Towards Multimodal Multitask Scene Understanding Models for Indoor Mobile Agents
This addresses the challenge of insufficient labeled data and multimodal fusion for indoor mobile agents, though it is incremental as it builds on existing multitask and multimodal approaches.
The paper tackles the problem of indoor scene understanding for mobile agents by proposing a multimodal multitask model that handles RGB images and Lidar inputs to perform tasks like 3D object detection, depth completion, human pose estimation, and semantic segmentation, achieving improvements such as an 11.7% boost in 3D object detection on the ARKitScenes dataset.

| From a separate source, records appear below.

theorem execCpfill_answers (sa sb : SReg) (slot : BitVec 5) (run : Run) (ty : Ty) (mem : Bool) (s : State) : Answers (execCpfill sa sb slot run ty mem s) := by
  unfold execCpfill
  exact answers_cpFill ..

theorem execCpfld_answers (sa sb : SReg) (tile y : BitVec 4) (run : Run) (ty : Ty) (rdim cdim : BitVec 3) (s : State) : Answers (execCpfld sa sb tile y run ty rdim cdim s) := by
  unfold execCpfld
  repeat' (first | exact answers_next _ | exact answers_cpIssue .. | split | dsimp only)

theorem execCpget_answers (sa sb sc : SReg) (lc : BitVec 6) (win : BitVec 8) (s : State) : Answers (execCpget sa sb sc lc win s) := by
  unfold execCpget
  repeat' (first | exact answers_next _ | exact answers_cpIssue ..)

theorem execCpgth_answers (o : IndexOps) (s : State) : Answers (execCpgth o s) := by
  unfold execCpgth
  repeat' (first | exact answers_next _ | exact answers_cpIssue .. | split | dsimp only)

theorem execCpld_answers (o : MoveOps) (s : State) : Answers (execCpld o s) := by
  unfold execCpld
  exact answers_cpIssue ..

theorem execCpldCb_answers (o : MoveOps) (s : State) : Answers (execCpldCb o s) := by
  unfold execCpldCb
  exact answers_cpIssue ..

theorem execCpmov_answers (o : MoveOps) (s : State) : Answers (execCpmov o s) := by
  unfold execCpmov
  exact answers_cpIssue ..

theorem execCppat_answers (sa sb : SReg) (pm : BitVec 3) (run : Run) (mem : Bool) (s : State) : Answers (execCppat sa sb pm run mem s) := answers_cpFill ..

theorem execCpput_answers (sa sb sc : SReg) (lc : BitVec 6) (win : BitVec 8) (run : Run) (s : State) : Answers (execCpput sa sb sc lc win run s) := by
  unfold execCpput
  repeat' (first | exact answers_next _ | exact answers_cpIssue ..)

theorem execCpsct_answers (o : IndexOps) (comb : Bool) (s : State) : Answers (execCpsct o comb s) := by
  unfold execCpsct
  repeat' (first | exact answers_next _ | exact answers_cpIssue .. | split | dsimp only)

theorem execCpset_answers (o : MoveOps) (mem : Bool) (s : State) : Answers (execCpset o mem s) := by
  unfold execCpset
  exact answers_cpIssue ..

theorem execCpst_answers (o : MoveOps) (s : State) : Answers (execCpst o s) := by
  unfold execCpst
  exact answers_cpIssue ..

theorem execCpvq_answers (sa sb : SReg) (slot : BitVec 5) (run : Run) (ty : Ty) (rows : BitVec 6) (sp : Bool) (k : BitVec 2) (s : State) : Answers (execCpvq sa sb slot run ty rows sp k s) := by
  unfold execCpvq
  exact answers_cpIssue ..

theorem execCpxrcv_answers (sa sb sc : SReg) (s : State) : Answers (execCpxrcv sa sb sc s) := answers_receive ..

theorem execCpxred_answers (sa sb sc : SReg) (ty : Ty) (snd : BitVec 4) (s : State) : Answers (execCpxred sa sb sc ty snd s) := answers_receive ..

theorem execCpxsnd_answers (sa sb sc : SReg) (run : Run) (s : State) : Answers (execCpxsnd sa sb sc run s) := by
  unfold execCpxsnd
  repeat' (first | exact answers_next _ | exact answers_cpIssue .. | split)

theorem execEndStream_answers (s : State) : Answers (execEndStream s) := answers_checked ..

theorem execFence_answers (scope : BitVec 3) (s : State) : Answers (execFence scope s) := answers_checked ..

theorem execJmp_answers (off : BitVec 16) (s : State) : Answers (execJmp off s) := by
  unfold execJmp
  exact answers_checked ..

theorem execJoin_answers (d : BitVec 32) (s : State) : Answers (execJoin d s) := by
  unfold execJoin
  repeat' (first | exact answers_next _ | exact answers_checked .. | split)

theorem execKset_answers (kd : BitVec 3) (imm : BitVec 16) (ty : Ty) (s : State) : Answers (execKset kd imm ty s) := answers_checked ..

theorem execLcwait_answers (lc : BitVec 6) (s : State) : Answers (execLcwait lc s) := by
  unfold execLcwait
  repeat' (first | exact answers_next _ | split | dsimp only)

theorem execLdm_answers (d a : SReg) (imm : BitVec 28) (s : State) : Answers (execLdm d a imm s) := answers_ccDevice ..

theorem execLds_answers (d a : SReg) (imm : BitVec 28) (s : State) : Answers (execLds d a imm s) := by
  unfold execLds
  exact answers_checked ..

theorem execLend_answers (id : BitVec 3) (s : State) : Answers (execLend id s) := by
  unfold execLend
  repeat' (first | exact answers_next _ | exact answers_checked .. | split | dsimp only)

theorem execLoop_answers (id stg : BitVec 3) (body : BitVec 14) (count mx : BitVec 32) (s : State) : Answers (execLoop id stg body count mx s) := by
  unfold execLoop
  repeat' (first | exact answers_next _ | exact answers_checked ..)

theorem execMark_answers (stage : BitVec 3) (s : State) : Answers (execMark stage s) := by
  unfold execMark
  repeat' (first | exact answers_checked .. | split)

theorem execMpat_answers (a b : SReg) (n : BitVec 4) (s : State) : Answers (execMpat a b n s) := by
  unfold execMpat
  exact answers_checked ..

theorem execPatch_answers (a b : SReg) (s : State) : Answers (execPatch a b s) := by
  unfold execPatch
  exact answers_checked ..

theorem execRet_answers (s : State) : Answers (execRet s) := by
  unfold execRet
  repeat' (first | exact answers_next _ | exact answers_checked .. | split)

theorem execRinv_answers (a : SReg) (s : State) : Answers (execRinv a s) := by
  unfold execRinv
  repeat' (first | exact answers_next _ | split | dsimp only)

theorem execRload_answers (a : SReg) (n : BitVec 6) (s : State) : Answers (execRload a n s) := answers_checked ..

theorem execRmerge_answers (a : SReg) (n : BitVec 6) (s : State) : Answers (execRmerge a n s) := by
  unfold execRmerge
  exact answers_checked ..

theorem execRsplit_answers (a b : SReg) (n : BitVec 6) (s : State) : Answers (execRsplit a b n s) := by
  unfold execRsplit
  exact answers_checked ..

theorem execStm_answers (d a : SReg) (imm : BitVec 28) (s : State) : Answers (execStm d a imm s) := answers_ccDevice ..

theorem execSts_answers (d a : SReg) (imm : BitVec 28) (s : State) : Answers (execSts d a imm s) := by
  unfold execSts
  exact answers_checked ..

theorem execSysrd_answers (d : SReg) (n : BitVec 12) (s : State) : Answers (execSysrd d n s) := by
  unfold execSysrd
  repeat' (first | exact answers_next _ | exact answers_ccResult .. | split)

theorem execSyswr_answers (a : SReg) (n : BitVec 12) (s : State) : Answers (execSyswr a n s) := answers_checked ..

theorem execVabs_answers (o : VOps1) (rm : Rm) (s : State) : Answers (execVabs o rm s) := answers_arith1 ..

theorem execVadd_answers (o : VOps) (rm : Rm) (s : State) : Answers (execVadd o rm s) := answers_arith2 ..

theorem execVaddImm_answers (o : VImm) (rm : Rm) (s : State) : Answers (execVaddImm o rm s) := answers_arithImm ..

theorem execVand_answers (o : VOps) (s : State) : Answers (execVand o s) := answers_bits2 ..

theorem execVbcst_answers (o : VOps1) (lane : BitVec 7) (s : State) : Answers (execVbcst o lane s) := answers_veLanes ..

The perception system in personalized mobile agents requires developing indoor scene understanding models, which can understand 3D geometries, capture objectiveness, analyze human behaviors, etc. Nonetheless, this direction has not been well-explored in comparison with models for outdoor environments (e.g., the autonomous driving system that includes pedestrian prediction, car detection, traffic sign recognition, etc.). In this paper, we first discuss the main challenge: insufficient, or even no, labeled data for real-world indoor environments, and other challenges such as fusion between heterogeneous sources of information (e.g., RGB images and Lidar point clouds), modeling relationships between a diverse set of outputs (e.g., 3D object locations, depth estimation, and human poses), and computational efficiency. Then, we describe MMISM (Multi-modality input Multi-task output Indoor Scene understanding Model) to tackle the above challenges. MMISM considers RGB images as well as sparse Lidar points as inputs and 3D object detection, depth completion, human pose estimation, and semantic segmentation as output tasks. We show that MMISM performs on par or even better than single-task models; e.g., we improve the baseline 3D object detection results by 11.7% on the benchmark ARKitScenes dataset.